··· DATA FOR THE TASK ···

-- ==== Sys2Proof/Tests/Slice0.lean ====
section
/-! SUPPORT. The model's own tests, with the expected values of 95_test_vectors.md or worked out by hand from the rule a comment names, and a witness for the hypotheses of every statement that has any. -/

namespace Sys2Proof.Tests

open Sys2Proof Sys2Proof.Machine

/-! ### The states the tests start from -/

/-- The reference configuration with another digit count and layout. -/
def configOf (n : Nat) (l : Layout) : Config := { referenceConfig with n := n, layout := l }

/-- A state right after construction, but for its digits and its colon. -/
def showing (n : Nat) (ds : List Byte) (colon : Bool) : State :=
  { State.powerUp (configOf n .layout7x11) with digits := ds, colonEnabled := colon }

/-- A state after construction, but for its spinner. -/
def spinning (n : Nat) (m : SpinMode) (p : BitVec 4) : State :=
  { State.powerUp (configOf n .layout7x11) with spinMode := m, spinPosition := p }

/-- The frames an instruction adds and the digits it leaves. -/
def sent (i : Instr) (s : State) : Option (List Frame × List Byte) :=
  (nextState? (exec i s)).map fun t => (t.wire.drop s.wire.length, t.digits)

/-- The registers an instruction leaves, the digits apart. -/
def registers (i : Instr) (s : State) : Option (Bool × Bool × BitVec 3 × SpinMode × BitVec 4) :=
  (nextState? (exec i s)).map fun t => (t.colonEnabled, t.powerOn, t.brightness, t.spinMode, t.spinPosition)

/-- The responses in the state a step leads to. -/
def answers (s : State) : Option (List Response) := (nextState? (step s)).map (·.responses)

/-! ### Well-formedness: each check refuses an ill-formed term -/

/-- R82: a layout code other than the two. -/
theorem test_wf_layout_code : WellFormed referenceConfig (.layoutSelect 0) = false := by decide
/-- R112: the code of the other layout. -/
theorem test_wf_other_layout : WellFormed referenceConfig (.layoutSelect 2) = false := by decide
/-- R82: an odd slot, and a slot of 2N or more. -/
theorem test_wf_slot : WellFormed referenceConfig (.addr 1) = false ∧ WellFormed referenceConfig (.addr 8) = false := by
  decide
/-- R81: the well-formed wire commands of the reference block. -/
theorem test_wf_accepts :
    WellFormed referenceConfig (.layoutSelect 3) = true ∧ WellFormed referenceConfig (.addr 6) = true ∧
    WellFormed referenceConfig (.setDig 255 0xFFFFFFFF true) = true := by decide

···

__EXERCISE DETAILS__: Return, word for word, the lines of the data above from the line with "def sent (i" through the line with "def registers (i", inclusive.

__SOLUTION FOR THIS TASK__:
def sent (i : Instr) (s : State) : Option (List Frame × List Byte) :=
  (nextState? (exec i s)).map fun t => (t.wire.drop s.wire.length, t.digits)

/-- The registers an instruction leaves, the digits apart. -/
def registers (i : Instr) (s : State) : Option (Bool × Bool × BitVec 3 × SpinMode × BitVec 4) :=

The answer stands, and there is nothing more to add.